# EXERCISE INSTRUCTIONS:
Both the line below containing "decode Params.default (k ++ e.1)" and the line containing "The tick -/", along with every line between them, should be repeated exactly; no other line belongs in the answer.

(Saved entries)
-*-*-

/-- With the default map every row of R86 to R90 decodes to the instruction the spec prints beside it: the 32 arithmetic
operations by `op`, with every field modifier; the 24 special words without an operand, bit by bit; the ten special forms
with every `k`; and nine words of spec/95_test_vectors.md, E1 to E4 and E6 to E10 (E14 is among the 24; E5 and E11 to E13
are in the statements on class 11 and on the illegal words).  It rests on the default opcode map, log entry 3. -/
def Obligations.WrittenOutWordsDecode : Prop :=
  (∀ b : BitVec 3, ∀ e ∈ [
      (0b00000#5, Instr.zeroA), (0b00001, .zeroB), (0b00010, .exchAB), (0b00011, .copyAB), (0b00100, .exchAC),
      (0b00101, .copyCA), (0b00110, .copyBC), (0b00111, .exchBC), (0b01000, .zeroC), (0b01001, .addABA),
      (0b01010, .addACA), (0b01011, .addCCC), (0b01100, .addACC), (0b01101, .incA), (0b01110, .shlA),
      (0b01111, .incC), (0b10000, .subABA), (0b10001, .subACC), (0b10010, .decA), (0b10011, .decC),
      (0b10100, .negC), (0b10101, .complC), (0b10110, .ifBZero), (0b10111, .ifCZero), (0b11000, .ifAGeC),
      (0b11001, .ifAGeB), (0b11010, .ifANonzero), (0b11011, .ifCNonzero), (0b11100, .subACA), (0b11101, .shrA),
      (0b11110, .shrB), (0b11111, .shrC)],
    decode Params.default (e.1 ++ b ++ 0b10#2) = .ok (e.2 (FieldMod.ofBits b))) ∧
  (∀ e ∈ [
      (0b0000000000#10, Instr.nop), (0b0000010000, .keysToRom), (0b0001010000, .binary), (0b0001110000, .decP),
      (0b0010000000, .incP), (0b0010010000, .ret), (0b1001110000, .cToDataAddress),
      (0b1010110000, .clearDataRegisters), (0b1111110000, .woodstock), (0b0000001000, .clearRegisters),
      (0b0001001000, .clearS), (0b0010001000, .displayToggle), (0b0011001000, .displayOff),
      (0b0100001000, .m1ExchC), (0b0101001000, .m1ToC), (0b0110001000, .m2ExchC), (0b0111001000, .m2ToC),
      (0b1000001000, .stackToA), (0b1001001000, .downRotate), (0b1010001000, .yToA), (0b1011001000, .cToStack),
      (0b1100001000, .decimal), (0b1110001000, .fToA), (0b1111001000, .fExchA)],
    decode Params.default e.1 = .ok e.2) ∧
  (∀ k : BitVec 4,
    (∀ e ∈ [
        (0b100000#6, Instr.selectRom), (0b000100, .setS), (0b010100, .ifS1), (0b110100, .delayedSelectRom),
        (0b011000, .loadN), (0b001100, .resetS), (0b011100, .ifS0)],
      decode Params.default (k ++ e.1) = .ok (e.2 k)) ∧
    decode Params.default (k ++ 0b100100#6) = .ok (.ifPEq (pTest k)) ∧
    decode Params.default (k ++ 0b101100#6) = .ok (.ifPNe (pTest k)) ∧
    decode Params.default (k ++ 0b111100#6) = .ok (.setP (pSet k))) ∧
  (∀ e ∈ [(0b0000000000#10, Instr.nop), (0b0111111010#10, .incC .w), (0b0100001001#10, .jsb 0x42),
      (0b0010001111#10, .ifNcGoto 0x23), (0b0010110100#10, .delayedSelectRom 2), (0b1100111100#10, .setP 0),
      (0b0010100100#10, .ifPEq 12), (0b1001011000#10, .loadN 9), (0b0011100000#10, .selectRom 3)],
    decode Params.default e.1 = .ok e.2)

/-! ### The tick -/

/-- A tick whose fetch is inside the ROM and whose word decodes to `i` is the execution of `i` in the same state; moving
past the word is part of that execution, and the tick adds nothing (R270). It rests on the spec's own decisions D7,
D29. -/
def Obligations.StepRunsTheDecodedInstruction : Prop :=
  ∀ (s : State) (i : Instr), fetchAddress s < romWords s.params → decode s.params (fetchedWord s) = .ok i →
    step s = exec i s

/-- A word the decoder rejects makes the tick a DecoderFault with the triple of R345: cause 2 for a strict class-11
word, else cause 1 (R341). It rests on the spec's own decisions D5, D7, D28. -/
def Obligations.RejectedWordIsADecoderFault : Prop :=
  ∀ (s : State) (e : DecodeError), fetchAddress s < romWords s.params →
    decode s.params (fetchedWord s) = .error e →
    ∃ f, step s = .fault f ∧ f.kind = 1 ∧ f.cause = (if e = .class11Subclass then 2 else 1) ∧
      f.record = ⟨s.romBank, s.pc, fetchedWord s⟩

/-- A fetch outside the ROM is AddressFault cause 1 with opcode 0 (R343, R345); in a state that meets the invariant no
fetch is outside the ROM (R63), and with banks of 4096 words no tick is an AddressFault at all (R343). It rests on
the spec's own decisions D1, D11, D28. -/
def Obligations.FetchOutsideRomFaultsAndNeverHappens : Prop :=
  (∀ s : State, romWords s.params ≤ fetchAddress s →
    ∃ f, step s = .fault f ∧ f.kind = 2 ∧ f.cause = 1 ∧ f.record = ⟨s.romBank, s.pc, 0⟩) ∧
  (∀ s : State, s.Inv → fetchAddress s < romWords s.params) ∧
  (∀ (s : State) (f : Fault), s.Inv → s.params.romSize = 4096 → step s = .fault f → f.kind = 1)

/-- What every fault of a tick reports: the bank and pc of the tick, and the word it fetched, or 0 where it fetched none
(R345). It rests on the spec's own decisions D7, D28, log entry 9. -/
def Obligations.FaultRecordNamesTheOffendingWord : Prop :=
  ∀ (s : State) (f : Fault), step s = .fault f →
    f.record.bank = s.romBank ∧ f.record.pc = s.pc ∧
      f.record.opcode = (if fetchAddress s < romWords s.params then fetchedWord s else 0)

/-- When an instruction faults, with which kind and cause, and what the record names (R340, R342 to R346): an arithmetic
word with field P or WP and `load n` when `p ≥ 14`, `select rom n` to a page outside the bank, `jsb` and a taken `if
nc goto` to a target outside the bank; no other instruction, and not otherwise. It rests on the spec's own decisions
D21, D28, D29, log entry 9. -/
def Obligations.InstructionFaultsExactlyAsListed : Prop :=
  ∀ (i : Instr) (s : State),
    ((∃ f, exec i s = .fault f ∧ f.kind = 1 ∧ f.cause = 3) ↔
      ((fieldMod? i = some .p ∨ fieldMod? i = some .wp) ∧ 14 ≤ s.p)) ∧
    ((∃ f, exec i s = .fault f ∧ f.kind = 1 ∧ f.cause = 4) ↔ (∃ n, i = .loadN n) ∧ 14 ≤ s.p) ∧
    ((∃ f, exec i s = .fault f ∧ f.kind = 2 ∧ f.cause = 2) ↔
      ∃ n, i = .selectRom n ∧ s.params.romSize ≤ n.toNat * 256 + s.pc.toNat % 256) ∧
    ((∃ f, exec i s = .fault f ∧ f.kind = 2 ∧ f.cause = 3) ↔
      ∃ t, (i = .jsb t ∨ (i = .ifNcGoto t ∧ s.prevCarry = false)) ∧
        s.params.romSize ≤ (if s.delayedRom then s.delayedBank.toNat else s.pc.toNat / 256) * 256 + t.toNat) ∧
    (∀ f, exec i s = .fault f → f.record = ⟨s.romBank, s.pc, fetchedWord s⟩ ∧
      ((f.kind = 1 ∧ (f.cause = 3 ∨ f.cause = 4)) ∨ (f.kind = 2 ∧ (f.cause = 2 ∨ f.cause = 3))))

/-- A tick never refuses: its outcomes are the next state and the two fault kinds (R15). It rests on the spec's own
decision D7. -/
def Obligations.TickNeverRefuses : Prop :=
  ∀ (s : State) (r : Refusal), step s ≠ .refused r

/-! ### The invariant -/

/-- Every tick that goes on keeps the invariant: the pc and the stacked addresses stay in the bank, `sp` in the ring,
`p` at most 14, the window in the register, CARRY at 0, the ROM image canonical (R26 to R40, R289). It rests on the
spec's own decisions D1, D20, D22, D34. -/
def Obligations.EveryTickKeepsTheInvariant : Prop :=
  ∀ s t : State, s.Inv → step s = .next t → t.Inv

/-- The machine right after reset meets the invariant (R47, with the default parameters of log entry 1). It rests on the
spec's own decision D20. -/
def Obligations.ResetMeetsTheInvariant : Prop := State.reset.Inv

/-- From a processor that `new_processor` constructed, every sequence of ticks, resets, key events and trace switches,
faulting and refused calls among them, stays inside the invariant (R289, R295 to R299). It rests on the spec's own
decisions D7, D11, D12, D20. -/
def Obligations.EveryRunOfAConstructedProcessorMeetsTheInvariant : Prop :=
  ∀ (P : Params) (image : List (BitVec 16)) (banks regs : Nat) (s : State) (cs : List Call),
    newProcessor P image banks regs = .next s → (afterCalls s cs).Inv

/-- While every nibble of the registers and F are below the base, a tick keeps them so (R22, R32), but for `load n` with `n`
at or above the base and `decimal` while some nibble or F is 10 or more: the spec's condition on the source's digit
invariant (I1).  It rests on the spec's own decision D23. -/
def Obligations.DigitsStayBelowTheBase : Prop :=
  ∀ (s t : State) (i : Instr), s.Inv → ValidDigits s → s.f.toNat < s.base.toNat → exec i s = .next t →
    (∀ n, i = .loadN n → n.toNat < s.base.toNat) →
    (i = .decimal → (∀ X k, k < 14 → ((s.getReg X).nib k).toNat < 10) ∧ s.f.toNat < 10) →
    ValidDigits t ∧ t.f.toNat < t.base.toNat

/-! ### Who writes what -/

/-- No instruction writes ROM (R62), and no tick does: the image a tick leaves is the image it found. -/
def Obligations.NoInstructionWritesTheRom : Prop :=
  (∀ (i : Instr) (s t : State), exec i s = .next t → t.rom = s.rom) ∧ (∀ s t : State, step s = .next t → t.rom = s.rom)

/-- No tick writes a parameter (R46), `rom_bank` (R28), MODE (R39), TIMER (R40), TRACE (R41), `keycode` (R43) or
`keydown` (R44). It rests on the spec's own decisions D2, D19, D22, D34. -/
def Obligations.TickLeavesHostOwnedStateAlone : Prop :=
  ∀ s t : State, step s = .next t →
    t.params = s.params ∧ t.romBank = s.romBank ∧ t.mode = s.mode ∧ t.timer = s.timer ∧ t.trace = s.trace ∧
      t.keycode = s.keycode ∧ t.keydown = s.keydown
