/-! ### Format and instruction -/

open Laws.FormatRebuilds in
/-- The format of every instruction rebuilds it: the per-instruction family, assembled. -/
theorem formatRebuilds (i : Instr) : Laws.FormatRebuilds.Statement i := by
  cases i with
  | zeroA fs => exact zeroA fs
  | zeroB fs => exact zeroB fs
  | exchAB fs => exact exchAB fs
  | copyAB fs => exact copyAB fs
  | exchAC fs => exact exchAC fs
  | copyCA fs => exact copyCA fs
  | copyBC fs => exact copyBC fs
  | exchBC fs => exact exchBC fs
  | zeroC fs => exact zeroC fs
  | addABA fs => exact addABA fs
  | addACA fs => exact addACA fs
  | addCCC fs => exact addCCC fs
  | addACC fs => exact addACC fs
  | incA fs => exact incA fs
  | shlA fs => exact shlA fs
  | incC fs => exact incC fs
  | subABA fs => exact subABA fs
  | subACC fs => exact subACC fs
  | decA fs => exact decA fs
  | decC fs => exact decC fs
  | negC fs => exact negC fs
  | complC fs => exact complC fs
  | ifBZero fs => exact ifBZero fs
  | ifCZero fs => exact ifCZero fs
  | ifAGeC fs => exact ifAGeC fs
  | ifAGeB fs => exact ifAGeB fs
  | ifANonzero fs => exact ifANonzero fs
  | ifCNonzero fs => exact ifCNonzero fs
  | subACA fs => exact subACA fs
  | shrA fs => exact shrA fs
  | shrB fs => exact shrB fs
  | shrC fs => exact shrC fs
  | jsb t => exact jsb t
  | ifNcGoto t => exact ifNcGoto t
  | selectRom n => exact selectRom n
  | setS n => exact setS n
  | ifS1 n => exact ifS1 n
  | ifPEq n => exact ifPEq n
  | delayedSelectRom n => exact delayedSelectRom n
  | loadN n => exact loadN n
  | resetS n => exact resetS n
  | ifS0 n => exact ifS0 n
  | ifPNe n => exact ifPNe n
  | setP n => exact setP n
  | _ => exact fun _ _ => rfl

theorem eq_toInstr_of_format_arith {i : Instr} {op : ArithOp} {fs : FieldMod} (h : i.format = .arith op fs) :
    i = op.toInstr fs := by
  have := formatRebuilds i
  simp only [Laws.FormatRebuilds.Statement, h, FieldMod.ofBits_bits] at this
  exact this.symm

theorem eq_toInstr_of_format_special {i : Instr} {op : SpecialOp} {sel : Selector} {k : BitVec 4}
    (h : i.format = .special op sel) (hk : sel.admits k = true) : i = op.toInstr k := by
  have := formatRebuilds i
  simp only [Laws.FormatRebuilds.Statement, h] at this
  exact (this k hk).symm

theorem eq_jsb_of_format {i : Instr} {t : BitVec 8} (h : i.format = .jsb t) : i = .jsb t := by
  have := formatRebuilds i
  simpa only [Laws.FormatRebuilds.Statement, h] using this

theorem eq_ifNcGoto_of_format {i : Instr} {t : BitVec 8} (h : i.format = .branch t) : i = .ifNcGoto t := by
  have := formatRebuilds i
  simpa only [Laws.FormatRebuilds.Statement, h] using this

/-! ### Encoding and decoding back -/

/-- The arithmetic word of R82 at the index of the operation decodes to that operation. -/
theorem decode_arithWord {P : Params} {op : ArithOp} {fs : FieldMod} {n : Nat}
    (h : (P.opcodeMap.arith.take 32).findIdx? (· == op) = some n) :
    decode P (BitVec.ofNat 5 n ++ fs.bits ++ 0b10#2) = .ok (op.toInstr fs) := by
  obtain ⟨hlt, hop, -⟩ := List.findIdx?_eq_some_iff_getElem.1 h
  have hn : n < 32 := by rw [List.length_take] at hlt; omega
  have hget : P.opcodeMap.arith[n]? = some op := by
    rw [← List.getElem?_take_of_lt hn, List.getElem?_eq_getElem hlt, eq_of_beq hop]
  have hindex : (BitVec.ofNat 5 n).toNat = n := by rw [BitVec.toNat_ofNat]; omega
  have hdecode := decode_arith (P := P) (op := op) (w := BitVec.ofNat 5 n ++ fs.bits ++ 0b10#2) (arithWord_class _ _ _)
    (by rw [arithWord_op, hindex, hget])
  rwa [arithWord_fs, FieldMod.ofBits_bits] at hdecode

/-- The word of a row, at an index the row admits, decodes to the row's operation (R85, R95). -/
theorem decode_rowWord {P : Params} (hwf : P.opcodeMap.wf) {r : SpecialRow} (hr : r ∈ P.opcodeMap.special) {k : BitVec 4}
    (hk : r.k = none ∨ r.k = some k) : decode P (k ++ r.sub ++ r.g ++ 0b00#2) = .ok (r.op.toInstr k) := by
  have hhits : r.hits (k ++ r.sub ++ r.g ++ 0b00#2) = true := by
    rw [SpecialRow.hits_iff, specialWord_g, specialWord_sub, specialWord_k]
    exact ⟨rfl, rfl, hk⟩
  have hdecode := decode_special_hit (specialWord_class _ _ _ _) (hwf.find?_hits hr hhits)
  rwa [specialWord_k] at hdecode

theorem decode_jsbWord (P : Params) (t : BitVec 8) : decode P (t ++ 0b01#2) = .ok (.jsb t) := by
  have hdecode := decode_jsb (P := P) (branchWord_class 1 t)
  rwa [branchWord_offset] at hdecode

theorem decode_branchWord {P : Params} {t : BitVec 8} (h : P.class11Strict = false ∨ t.extractLsb' 0 2 = 3) :
    decode P (t ++ 0b11#2) = .ok (.ifNcGoto t) := by
  have hdecode := decode_branch (P := P) (branchWord_class 3 t) (by rwa [branchWord_subclass])
  rwa [branchWord_offset] at hdecode

theorem decode_of_encode {P : Params} (hwf : P.opcodeMap.wf) {i : Instr} {w : Word} (h : encode P i = some w) :
    decode P w = .ok i := by
  unfold encode at h
  split at h
  next op fs hformat =>
    obtain ⟨n, hn, rfl⟩ := Option.map_eq_some_iff.1 h
    rw [decode_arithWord hn, eq_toInstr_of_format_arith hformat]
  next op sel hformat =>
    obtain ⟨r, hr, k, rfl, hsel, hk, rfl⟩ := encodeSpecial_eq_some h
    rw [decode_rowWord hwf hr hk, eq_toInstr_of_format_special hformat hsel]
  next t hformat =>
    cases h
    rw [eq_jsb_of_format hformat, decode_jsbWord]
  next t hformat =>
    split at h
    · cases h
    · next hstrict =>
      cases h
      rw [eq_ifNcGoto_of_format hformat, decode_branchWord (by simpa [or_iff_not_imp_left] using hstrict)]

/-- Settles O1: an arithmetic word by its index in the map, a special word by the row it was made from, a branch by its
class. -/
theorem decodeOfEncodeIsIdentity : Obligations.DecodeOfEncodeIsIdentity := by
  unfold Obligations.DecodeOfEncodeIsIdentity
  exact fun P hwf i w => decode_of_encode hwf

/-! ### Which instructions have a word -/

theorem exists_encode_of_format_arith {P : Params} {i : Instr} {op : ArithOp} {fs : FieldMod}
    (hformat : i.format = .arith op fs) (hop : op ∈ P.opcodeMap.arith.take 32) : ∃ w, encode P i = some w := by
  refine Option.isSome_iff_exists.1 ?_
  simp only [encode, hformat, Option.isSome_map, List.findIdx?_isSome, List.any_eq_true]
  exact ⟨op, hop, beq_self_eq_true op⟩

theorem exists_encode_of_format_special {P : Params} {i : Instr} {r : SpecialRow} {sel : Selector} {k : BitVec 4}
    (hformat : i.format = .special r.op sel) (hr : r ∈ P.opcodeMap.special) (hsel : sel.admits k = true)
    (hk : r.k = none ∨ r.k = some k) : ∃ w, encode P i = some w := by
  simp only [encode, hformat]
  exact exists_encodeSpecial hr hsel hk

theorem exists_encode_jsb (P : Params) (t : BitVec 8) : ∃ w, encode P (.jsb t) = some w := ⟨_, rfl⟩

theorem exists_encode_ifNcGoto {P : Params} {t : BitVec 8} (h : P.class11Strict = true → t.extractLsb' 0 2 = 3) :
    ∃ w, encode P (.ifNcGoto t) = some w := by
  refine ⟨_, if_neg ?_⟩
  simpa using h

/-- A special operation's operand is in range: the pointer tables hold no other values (R91, R92). -/
theorem SpecialOp.wellFormed_toInstr (op : SpecialOp) (k : BitVec 4) : (op.toInstr k).WellFormed = true := by
  cases op with
  | ifPEq | ifPNe => exact decide_eq_true ((exists_pTest_eq_iff _).1 ⟨k, rfl⟩)
  | setP => exact decide_eq_true ((exists_pSet_eq_iff _).1 ⟨k, rfl⟩)
  | _ => rfl

theorem ArithOp.wellFormed_toInstr (op : ArithOp) (fs : FieldMod) : (op.toInstr fs).WellFormed = true := by
  cases op <;> rfl

theorem decode_wellFormed {P : Params} {w : Word} {i : Instr} (h : decode P w = .ok i) : i.WellFormed = true := by
  obtain ⟨-, r, -, rfl⟩ | ⟨-, rfl⟩ | ⟨-, op, -, rfl⟩ | ⟨-, -, rfl⟩ := decode_eq_ok h
  · exact r.op.wellFormed_toInstr _
  · rfl
  · exact op.wellFormed_toInstr _
  · rfl

/-- Whatever a word decodes to has a word: the operation is at an index of the map below 32, or in the row found. -/
theorem exists_encode_of_decode {P : Params} {w : Word} {i : Instr} (h : decode P w = .ok i) :
    ∃ w', encode P i = some w' := by
  obtain ⟨-, r, hfind, rfl⟩ | ⟨-, rfl⟩ | ⟨-, op, hop, rfl⟩ | ⟨-, hstrict, rfl⟩ := decode_eq_ok h
  · obtain ⟨sel, hformat, hsel⟩ := r.op.format_toInstr (w.extractLsb' 6 4)
    obtain ⟨-, -, hk⟩ := (r.hits_iff w).1 (List.find?_some (p := fun r : SpecialRow => r.hits w) hfind)
    exact exists_encode_of_format_special hformat (List.mem_of_find?_eq_some hfind) hsel hk
  · exact exists_encode_jsb P _
  · refine exists_encode_of_format_arith (op.format_toInstr _) (List.mem_of_getElem? (i := (w.extractLsb' 5 5).toNat) ?_)
    rw [List.getElem?_take_of_lt (w.extractLsb' 5 5).isLt, hop]
  · exact exists_encode_ifNcGoto (by simpa using hstrict)

/-- Settles O3: both tables and the map's rows hold only what the encoder can emit. -/
theorem decodedInstructionIsWellFormedAndReencodes : Obligations.DecodedInstructionIsWellFormedAndReencodes := by
  unfold Obligations.DecodedInstructionIsWellFormedAndReencodes
  intro P w i hwf hdecode
  obtain ⟨w', hencode⟩ := exists_encode_of_decode hdecode
  exact ⟨decode_wellFormed hdecode, w', hencode, decode_of_encode hwf hencode⟩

-*-*-

# PROBLEM SOLUTION:
      decode Params.default (k ++ e.1) = .ok (e.2 k)) ∧
    decode Params.default (k ++ 0b100100#6) = .ok (.ifPEq (pTest k)) ∧
    decode Params.default (k ++ 0b101100#6) = .ok (.ifPNe (pTest k)) ∧
    decode Params.default (k ++ 0b111100#6) = .ok (.setP (pSet k))) ∧
  (∀ e ∈ [(0b0000000000#10, Instr.nop), (0b0111111010#10, .incC .w), (0b0100001001#10, .jsb 0x42),
      (0b0010001111#10, .ifNcGoto 0x23), (0b0010110100#10, .delayedSelectRom 2), (0b1100111100#10, .setP 0),
      (0b0010100100#10, .ifPEq 12), (0b1001011000#10, .loadN 9), (0b0011100000#10, .selectRom 3)],
    decode Params.default e.1 = .ok e.2)

/-! ### The tick -/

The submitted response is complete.